Bullshit. I can control everything. Watch me.
If I have one pet peeve about my job, it's that it relies so heavily on a chain of people doing their job first. Some of that chain is eliminated by the fact that I often work alone or with only one other person, so once something crosses my desk I have essentially complete control over what happens from that point. I like control. Here is a song for you to enjoy. I'm currently obsessed with this artist.
Last night I got to beat my head against the desk after two different units jumped down my throat because they didn't have something they needed instantaneously. Now, I'm am fucking great at my job. I would lay money I have the fastest fucking turnaround in the system. I never let stuff sit. I anticipate. I interpret. And when shit goes down?

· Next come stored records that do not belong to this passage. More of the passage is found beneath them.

/-- Decoding of a fetched Operation: the instruction, or none where the opcode is undefined (R57). -/
def Operation.instr (o : Operation) : Option Instr :=
  instrOf o.opcode o.b1 o.b2

/-- The decoder on any list of bytes: the instruction at its head and the bytes after it, or the reason it refuses.
The length is known from the opcode byte alone (R50). -/
def decode : List Byte → Except DecodeError (Instr × List Byte)
  | [] => .error .truncated
  | opcode :: rest =>
    match decodeRecord opcode with
    | none => .error (.unknownOpcode opcode)
    | some d =>
      let answer (b1 b2 : Byte) (after : List Byte) : Except DecodeError (Instr × List Byte) :=
        match instrOf opcode b1 b2 with
        | some i => .ok (i, after)
        | none => .error (.unknownOpcode opcode)
      match d.mode.size, rest with
      | 1, after => answer 0 0 after
      | 2, b1 :: after => answer b1 0 after
      | 3, b1 :: b2 :: after => answer b1 b2 after
      | _, _ => .error .truncated

/-- Byte `k` of an instruction whose bits are `w`, of which the first `nbits` count and every later bit is 0. -/
def tableByte (nbits w k : Nat) : Byte :=
  BitVec.ofNat 8 ((w % 2 ^ nbits) / 2 ^ (8 * k))

/-- The instruction the decoder reads from the word `w` of `nbits` bits, numbered as spec/opcode_table.json numbers them
(log entry 10). -/
def decodeTableWord (nbits w : Nat) : Option Instr :=
  match decode [tableByte nbits w 0, tableByte nbits w 1, tableByte nbits w 2] with
  | .ok (i, _) => some i
  | .error _ => none

/-- Mode classification by bit pattern (R56), its eight steps in their order; it answers for 27 undefined values too,
so that a decoder tests membership in the table first. -/
def modeByPattern (opcode : Byte) : Option Mode :=
  let op := opcode.toNat
  let bbb := op / 4 % 8
  let cc := op % 4
  if op = 0x00 ∨ op = 0x40 ∨ op = 0x60 then some .imp
  else if op = 0x20 then some .abs
  else if op % 0x20 = 0x10 then some .rel
  else if op % 0x10 = 0x08 then some .imp
  else if op = 0x8A ∨ op = 0x9A ∨ op = 0xAA ∨ op = 0xBA ∨ op = 0xCA ∨ op = 0xEA then some .imp
  else if op = 0x0A ∨ op = 0x2A ∨ op = 0x4A ∨ op = 0x6A then some .acc
  else if op = 0x6C then some .ind
  else if op = 0x96 ∨ op = 0xB6 then some .zpy
  else if op = 0xBE then some .aby
  else if cc = 1 then
    match bbb with
    | 0 => some .izx | 1 => some .zp | 2 => some .imm | 3 => some .abs
    | 4 => some .izy | 5 => some .zpx | 6 => some .aby | _ => some .abx
  else if cc = 2 ∨ cc = 0 then
    match bbb with
    | 0 => some .imm | 1 => some .zp | 3 => some .abs | 5 => some .zpx | 7 => some .abx
    | _ => none
  else none

/-! The encoder. -/

/-- The mnemonic of an instruction. -/
def Instr.mnemonic : Instr → Mnemonic
  | .ldaImm _ | .ldaZp _ | .ldaZpx _ | .ldaAbs _ | .ldaAbx _ | .ldaAby _ | .ldaIzx _ | .ldaIzy _ => .lda
  | .ldxImm _ | .ldxZp _ | .ldxZpy _ | .ldxAbs _ | .ldxAby _ => .ldx
  | .ldyImm _ | .ldyZp _ | .ldyZpx _ | .ldyAbs _ | .ldyAbx _ => .ldy
  | .staZp _ | .staZpx _ | .staAbs _ | .staAbx _ | .staAby _ | .staIzx _ | .staIzy _ => .sta
  | .stxZp _ | .stxZpy _ | .stxAbs _ => .stx
  | .styZp _ | .styZpx _ | .styAbs _ => .sty
  | .tax => .tax
  | .tay => .tay
  | .tsx => .tsx
  | .txa => .txa
  | .txs => .txs
  | .tya => .tya
  | .adcImm _ | .adcZp _ | .adcZpx _ | .adcAbs _ | .adcAbx _ | .adcAby _ | .adcIzx _ | .adcIzy _ => .adc
  | .sbcImm _ | .sbcZp _ | .sbcZpx _ | .sbcAbs _ | .sbcAbx _ | .sbcAby _ | .sbcIzx _ | .sbcIzy _ => .sbc
  | .cmpImm _ | .cmpZp _ | .cmpZpx _ | .cmpAbs _ | .cmpAbx _ | .cmpAby _ | .cmpIzx _ | .cmpIzy _ => .cmp
  | .cpxImm _ | .cpxZp _ | .cpxAbs _ => .cpx
  | .cpyImm _ | .cpyZp _ | .cpyAbs _ => .cpy
  | .incZp _ | .incZpx _ | .incAbs _ | .incAbx _ => .inc
  | .inx => .inx
  | .iny => .iny
  | .decZp _ | .decZpx _ | .decAbs _ | .decAbx _ => .dec
  | .dex => .dex
  | .dey => .dey
  | .andImm _ | .andZp _ | .andZpx _ | .andAbs _ | .andAbx _ | .andAby _ | .andIzx _ | .andIzy _ => .and
  | .oraImm _ | .oraZp _ | .oraZpx _ | .oraAbs _ | .oraAbx _ | .oraAby _ | .oraIzx _ | .oraIzy _ => .ora
  | .eorImm _ | .eorZp _ | .eorZpx _ | .eorAbs _ | .eorAbx _ | .eorAby _ | .eorIzx _ | .eorIzy _ => .eor
  | .bitZp _ | .bitAbs _ => .bit
  | .aslAcc | .aslZp _ | .aslZpx _ | .aslAbs _ | .aslAbx _ => .asl
  | .lsrAcc | .lsrZp _ | .lsrZpx _ | .lsrAbs _ | .lsrAbx _ => .lsr
  | .rolAcc | .rolZp _ | .rolZpx _ | .rolAbs _ | .rolAbx _ => .rol
  | .rorAcc | .rorZp _ | .rorZpx _ | .rorAbs _ | .rorAbx _ => .ror
  | .bcc _ => .bcc
  | .bcs _ => .bcs
  | .beq _ => .beq
  | .bmi _ => .bmi
  | .bne _ => .bne
  | .bpl _ => .bpl
  | .bvc _ => .bvc
  | .bvs _ => .bvs
  | .jmpAbs _ | .jmpInd _ => .jmp
  | .jsr _ => .jsr
  | .rts => .rts
  | .pha => .pha
  | .php => .php
  | .pla => .pla
  | .plp => .plp
  | .clc => .clc
  | .sec => .sec
  | .cli => .cli
  | .sei => .sei
  | .cld => .cld
  | .sed => .sed
  | .clv => .clv
  | .nop => .nop
  | .brk => .brk
  | .rti => .rti

/-- The operand of an instruction: its mode with its operand bytes (R51). -/
def Instr.operand : Instr → Operand
  | .tax | .tay | .tsx | .txa | .txs | .tya | .inx | .iny | .dex | .dey | .rts | .pha | .php | .pla
  | .plp | .clc | .sec | .cli | .sei | .cld | .sed | .clv | .nop | .brk | .rti => .imp
  | .aslAcc | .lsrAcc | .rolAcc | .rorAcc => .acc
  | .ldaImm b | .ldxImm b | .ldyImm b | .adcImm b | .sbcImm b | .cmpImm b | .cpxImm b | .cpyImm b
  | .andImm b | .oraImm b | .eorImm b => .imm b
  | .ldaZp b | .ldxZp b | .ldyZp b | .staZp b | .stxZp b | .styZp b | .adcZp b | .sbcZp b | .cmpZp b
  | .cpxZp b | .cpyZp b | .incZp b | .decZp b | .andZp b | .oraZp b | .eorZp b | .bitZp b | .aslZp b
  | .lsrZp b | .rolZp b | .rorZp b => .mem (.zp b)
  | .ldaZpx b | .ldyZpx b | .staZpx b | .styZpx b | .adcZpx b | .sbcZpx b | .cmpZpx b | .incZpx b
  | .decZpx b | .andZpx b | .oraZpx b | .eorZpx b | .aslZpx b | .lsrZpx b | .rolZpx b | .rorZpx b => .mem (.zpx b)
  | .ldxZpy b | .stxZpy b => .mem (.zpy b)
  | .ldaAbs a | .ldxAbs a | .ldyAbs a | .staAbs a | .stxAbs a | .styAbs a | .adcAbs a | .sbcAbs a
  | .cmpAbs a | .cpxAbs a | .cpyAbs a | .incAbs a | .decAbs a | .andAbs a | .oraAbs a | .eorAbs a
  | .bitAbs a | .aslAbs a | .lsrAbs a | .rolAbs a | .rorAbs a | .jmpAbs a | .jsr a => .mem (.abs a)
  | .ldaAbx a | .ldyAbx a | .staAbx a | .adcAbx a | .sbcAbx a | .cmpAbx a | .incAbx a | .decAbx a
  | .andAbx a | .oraAbx a | .eorAbx a | .aslAbx a | .lsrAbx a | .rolAbx a | .rorAbx a => .mem (.abx a)
  | .ldaAby a | .ldxAby a | .staAby a | .adcAby a | .sbcAby a | .cmpAby a | .andAby a | .oraAby a
  | .eorAby a => .mem (.aby a)
  | .jmpInd p => .mem (.ind p)
  | .ldaIzx b | .staIzx b | .adcIzx b | .sbcIzx b | .cmpIzx b | .andIzx b | .oraIzx b | .eorIzx b => .mem (.izx b)
  | .ldaIzy b | .staIzy b | .adcIzy b | .sbcIzy b | .cmpIzy b | .andIzy b | .oraIzy b | .eorIzy b => .mem (.izy b)
  | .bcc off | .bcs off | .beq off | .bmi off | .bne off | .bpl off | .bvc off | .bvs off => .mem (.rel off)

I am in control.
Except that sometimes I need a crucial piece of information to do my job. Like a weight. I literally can't send you an antibiotic with a weight based dose without a weight. And yelling at me doesn't tell me how much the patient weighs. You can insert a primal scream here. I might have actually screamed into a jacket last night. Maybe.
At any rate, it was an active and hectic night. That means my dinner was delayed significantly, and once I started eating I couldn't stop. I'm a stress eater, what can I say. I could rule the fucking world if you gave me a 5# bag of peanut M&Ms. Luckily I packed a huge lunch.
Which I ate all in basically one sitting. One long sitting, but still.
In addition I had eggs and bacon from the cafeteria when it opened at 0630. The bacon was disappointing. No snap. I like my bacon to melt in my mouth. Floppy bacon is not okay.
So when I came home I vented my frustration at fantastic husband, who was sympathetic. He's great at listening to me rant. It helps that since he works rescue he actually gets what I'm talking about. He's a good code debriefer, too. I try to return the favor whenever I can. This is one of my favorite things about our relationship...I can come home and shout at him for 20 minutes and he just says "Do you feel better?" and I do. I do feel better.
Then I went to sleep. Like I do. I slept pretty well and fairly long, so I decided to brave the 415 WOD at the box. I snarfed down a red pepper and a Wellabar before heading out (use your imagination).
Today we practiced cycling cleans from hang position. 7 reps every 90 seconds for 7 rounds, adding weight each round. This is essentially bashing the bar against your thighs, then collarbones, then thighs, then collarbones over and over with increasingly heavy weight. By the 7th round I was basically at "Ow...ow...OW...ow...OMFGOW" I don't see bruises on my collarbones yet (maybe my elbows were fast enough today?!?) but the ones on my thighs are already surfacing. I'm pretty much going to look like someone hit me with an aluminum bat. Which, if you think about it, is basically what happened.
Then we did the WOD. I forgot my water bottle, so I drank the iced coffee I had in the car. Word of advice? Don't drink Deathwish as your hydration during a workout. I felt as though my heart was going to explode.
Have you heard the good news about our lord and savior, Cold Brew Deathwish?
After the WOD I hustled home because fantastic husband said those two little words that drive all the ladies wild. "Steak tacos" I had some corn chips with my pile of steak, black beans, grilled peppers, tomatoes, cheese, and sour cream. You might ask "What? No guac?" but I didn't have to make this so I ain't complaining, you dig?
Window of gains, brah.
So to recap, I worked...I slept...I lifted weights...I came home to a hot meal...and now I'm sitting on my ass watching Wheel of Fortune. Is this what it was like to be a dude in the 1950s? Because if it is, I totally get why men resisted feminism. All I need is a cocktail and a hot secretary to bang. I would've been a shit housewife...though if I'm honest I probably would've ended up a spinster because who the fuck would want to be saddled with this raging pyre of crazy? (I love you, baby, please don't ever leave me.)
Also I'm eating some grapes. Great batch at Costco this week. Crunchy as fuck.
I like a snappy grape, don't you?
I ate so much today. Seriously. Enough to feed a small army. A really small army. Like, an army made up of three small soldiers. But it was all actual food, and heavy on the veg and protein, so I don't feel bad about it. There was a small amount of shock when I checked the boxes and was like...uhhhhh.
Oh shit. I forgot a protein. Oops.
Two more shifts. Tomorrow the kids are at daycare and the dog is at Fun Camp, so once I'm home I get a wall of silence for about 8 hours. Then it's off to CF kids and maybe a workout for me if I'm feeling ambitious. If not I'll 5x5 it at home...or maybe both. Guess it depends on when I wake up.
Next Thursday is the first day of school. I can't wait. The kids are so excited and I am jacked to have my day back. Mid-day yoga? Running? Morning workouts? I can't wait to do it aaaaalllllll without three little stomachs in tow.
Did you know you have to feed kids like 5 times a day? It's exhausting.
My birthday is in 8 days. I will except any and all gifts of food.